• [Exercise instructions] Starting with the line that contains "encode (.lda 0xABC)" and ending with the final line of the data below, print those lines exactly and nothing else.

(Saved data entries)

========

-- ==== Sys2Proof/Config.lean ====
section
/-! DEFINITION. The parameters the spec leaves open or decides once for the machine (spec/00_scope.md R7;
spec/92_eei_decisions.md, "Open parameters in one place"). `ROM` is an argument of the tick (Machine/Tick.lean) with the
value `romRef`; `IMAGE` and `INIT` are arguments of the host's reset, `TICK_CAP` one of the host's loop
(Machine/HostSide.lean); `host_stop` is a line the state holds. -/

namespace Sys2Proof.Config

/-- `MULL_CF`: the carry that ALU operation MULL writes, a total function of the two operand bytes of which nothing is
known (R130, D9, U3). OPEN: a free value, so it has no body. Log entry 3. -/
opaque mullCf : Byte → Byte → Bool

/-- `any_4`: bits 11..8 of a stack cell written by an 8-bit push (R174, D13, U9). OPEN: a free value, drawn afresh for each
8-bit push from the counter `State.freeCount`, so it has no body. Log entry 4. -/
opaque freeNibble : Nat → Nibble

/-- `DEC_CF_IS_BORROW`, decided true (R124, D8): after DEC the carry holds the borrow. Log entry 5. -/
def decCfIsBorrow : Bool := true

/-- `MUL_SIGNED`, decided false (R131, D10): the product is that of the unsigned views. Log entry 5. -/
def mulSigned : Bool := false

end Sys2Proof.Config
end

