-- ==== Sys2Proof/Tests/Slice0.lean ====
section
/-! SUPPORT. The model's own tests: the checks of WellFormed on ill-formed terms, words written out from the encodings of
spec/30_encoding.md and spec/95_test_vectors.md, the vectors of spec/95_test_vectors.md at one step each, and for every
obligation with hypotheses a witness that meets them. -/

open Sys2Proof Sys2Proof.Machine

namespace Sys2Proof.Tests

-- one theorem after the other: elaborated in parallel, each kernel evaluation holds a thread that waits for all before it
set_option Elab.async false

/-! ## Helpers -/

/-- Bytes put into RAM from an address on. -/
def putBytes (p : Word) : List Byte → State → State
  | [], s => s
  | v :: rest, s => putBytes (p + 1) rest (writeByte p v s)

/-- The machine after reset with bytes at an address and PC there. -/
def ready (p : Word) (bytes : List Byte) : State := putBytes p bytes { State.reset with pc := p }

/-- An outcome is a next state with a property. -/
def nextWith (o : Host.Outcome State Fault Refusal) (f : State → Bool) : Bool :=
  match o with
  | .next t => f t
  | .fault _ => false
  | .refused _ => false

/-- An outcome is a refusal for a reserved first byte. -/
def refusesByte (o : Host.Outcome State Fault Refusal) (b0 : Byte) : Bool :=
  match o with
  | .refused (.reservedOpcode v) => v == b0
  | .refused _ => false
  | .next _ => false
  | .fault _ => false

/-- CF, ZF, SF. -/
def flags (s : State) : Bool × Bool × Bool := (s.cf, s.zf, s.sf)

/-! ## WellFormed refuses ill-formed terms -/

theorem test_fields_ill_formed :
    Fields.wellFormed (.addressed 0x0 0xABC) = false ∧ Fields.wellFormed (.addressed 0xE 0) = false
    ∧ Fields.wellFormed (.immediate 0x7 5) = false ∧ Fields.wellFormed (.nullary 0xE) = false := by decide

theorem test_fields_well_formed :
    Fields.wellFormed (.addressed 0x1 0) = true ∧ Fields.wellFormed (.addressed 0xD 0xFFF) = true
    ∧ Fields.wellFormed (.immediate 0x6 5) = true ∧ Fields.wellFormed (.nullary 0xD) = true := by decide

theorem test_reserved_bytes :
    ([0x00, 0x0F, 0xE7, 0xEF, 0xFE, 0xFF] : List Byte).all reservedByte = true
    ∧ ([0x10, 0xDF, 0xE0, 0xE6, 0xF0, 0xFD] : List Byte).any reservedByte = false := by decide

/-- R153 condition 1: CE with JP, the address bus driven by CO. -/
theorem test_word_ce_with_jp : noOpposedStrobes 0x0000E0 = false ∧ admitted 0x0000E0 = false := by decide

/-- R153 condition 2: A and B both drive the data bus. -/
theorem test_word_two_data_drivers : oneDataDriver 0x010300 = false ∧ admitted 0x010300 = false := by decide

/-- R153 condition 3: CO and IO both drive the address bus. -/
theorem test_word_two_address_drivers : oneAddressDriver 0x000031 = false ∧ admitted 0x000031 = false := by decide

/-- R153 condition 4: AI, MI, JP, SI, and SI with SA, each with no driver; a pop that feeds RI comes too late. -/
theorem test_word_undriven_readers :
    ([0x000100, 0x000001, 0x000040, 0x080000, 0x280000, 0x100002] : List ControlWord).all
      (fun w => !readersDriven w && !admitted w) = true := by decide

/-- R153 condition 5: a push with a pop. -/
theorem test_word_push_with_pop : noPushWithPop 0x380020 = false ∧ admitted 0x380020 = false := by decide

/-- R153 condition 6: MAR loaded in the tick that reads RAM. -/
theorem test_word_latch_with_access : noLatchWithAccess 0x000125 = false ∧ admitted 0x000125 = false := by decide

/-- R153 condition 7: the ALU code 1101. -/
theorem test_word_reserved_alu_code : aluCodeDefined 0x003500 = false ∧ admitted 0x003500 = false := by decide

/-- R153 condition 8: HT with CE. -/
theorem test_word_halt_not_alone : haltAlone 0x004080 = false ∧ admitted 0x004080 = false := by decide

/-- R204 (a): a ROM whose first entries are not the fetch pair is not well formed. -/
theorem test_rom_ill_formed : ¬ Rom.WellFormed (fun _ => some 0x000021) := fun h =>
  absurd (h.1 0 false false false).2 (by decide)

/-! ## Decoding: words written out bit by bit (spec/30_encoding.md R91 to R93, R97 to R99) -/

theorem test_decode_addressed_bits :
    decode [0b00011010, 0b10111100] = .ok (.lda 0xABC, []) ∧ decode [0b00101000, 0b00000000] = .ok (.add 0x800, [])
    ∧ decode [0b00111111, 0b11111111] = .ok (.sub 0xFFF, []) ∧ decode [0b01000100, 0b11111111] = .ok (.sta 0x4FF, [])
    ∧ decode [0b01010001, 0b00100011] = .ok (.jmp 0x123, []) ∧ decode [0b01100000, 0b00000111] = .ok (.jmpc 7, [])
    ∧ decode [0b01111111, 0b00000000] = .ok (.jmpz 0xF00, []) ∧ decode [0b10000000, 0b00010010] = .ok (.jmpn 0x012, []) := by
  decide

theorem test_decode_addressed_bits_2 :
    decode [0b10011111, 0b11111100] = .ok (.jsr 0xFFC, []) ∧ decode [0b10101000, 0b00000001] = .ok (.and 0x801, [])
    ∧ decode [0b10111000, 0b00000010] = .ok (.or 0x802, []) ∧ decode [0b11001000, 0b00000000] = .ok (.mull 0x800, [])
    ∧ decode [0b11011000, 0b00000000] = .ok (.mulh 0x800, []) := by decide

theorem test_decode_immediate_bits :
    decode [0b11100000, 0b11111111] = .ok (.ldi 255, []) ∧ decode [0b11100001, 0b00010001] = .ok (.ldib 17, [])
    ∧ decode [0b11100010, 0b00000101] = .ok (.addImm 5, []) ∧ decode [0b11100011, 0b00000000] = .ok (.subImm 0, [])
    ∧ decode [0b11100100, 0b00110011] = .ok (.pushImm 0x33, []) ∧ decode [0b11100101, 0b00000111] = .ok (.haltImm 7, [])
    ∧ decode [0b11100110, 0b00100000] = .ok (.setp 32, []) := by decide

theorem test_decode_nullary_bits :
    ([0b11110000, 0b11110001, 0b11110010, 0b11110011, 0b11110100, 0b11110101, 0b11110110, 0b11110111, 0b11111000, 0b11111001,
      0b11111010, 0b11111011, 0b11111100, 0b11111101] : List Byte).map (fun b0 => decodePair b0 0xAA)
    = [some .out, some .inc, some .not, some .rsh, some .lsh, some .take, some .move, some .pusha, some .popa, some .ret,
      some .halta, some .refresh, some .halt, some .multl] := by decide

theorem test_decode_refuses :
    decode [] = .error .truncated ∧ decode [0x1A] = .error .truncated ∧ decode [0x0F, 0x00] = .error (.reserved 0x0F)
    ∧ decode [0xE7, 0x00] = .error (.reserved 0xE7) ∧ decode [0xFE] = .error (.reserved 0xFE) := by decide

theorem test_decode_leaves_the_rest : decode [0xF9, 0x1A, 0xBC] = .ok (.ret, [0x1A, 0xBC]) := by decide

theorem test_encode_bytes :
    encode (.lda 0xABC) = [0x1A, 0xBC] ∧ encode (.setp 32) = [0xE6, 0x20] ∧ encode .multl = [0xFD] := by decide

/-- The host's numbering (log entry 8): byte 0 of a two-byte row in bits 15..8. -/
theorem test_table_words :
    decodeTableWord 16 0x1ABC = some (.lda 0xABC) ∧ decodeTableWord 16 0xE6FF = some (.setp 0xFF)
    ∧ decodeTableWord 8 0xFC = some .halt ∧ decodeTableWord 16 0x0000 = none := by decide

========

• [Your solution]
    encode (.lda 0xABC) = [0x1A, 0xBC] ∧ encode (.setp 32) = [0xE6, 0x20] ∧ encode .multl = [0xFD] := by decide

/-- The host's numbering (log entry 8): byte 0 of a two-byte row in bits 15..8. -/
theorem test_table_words :
    decodeTableWord 16 0x1ABC = some (.lda 0xABC) ∧ decodeTableWord 16 0xE6FF = some (.setp 0xFF)
    ∧ decodeTableWord 8 0xFC = some .halt ∧ decodeTableWord 16 0x0000 = none := by decide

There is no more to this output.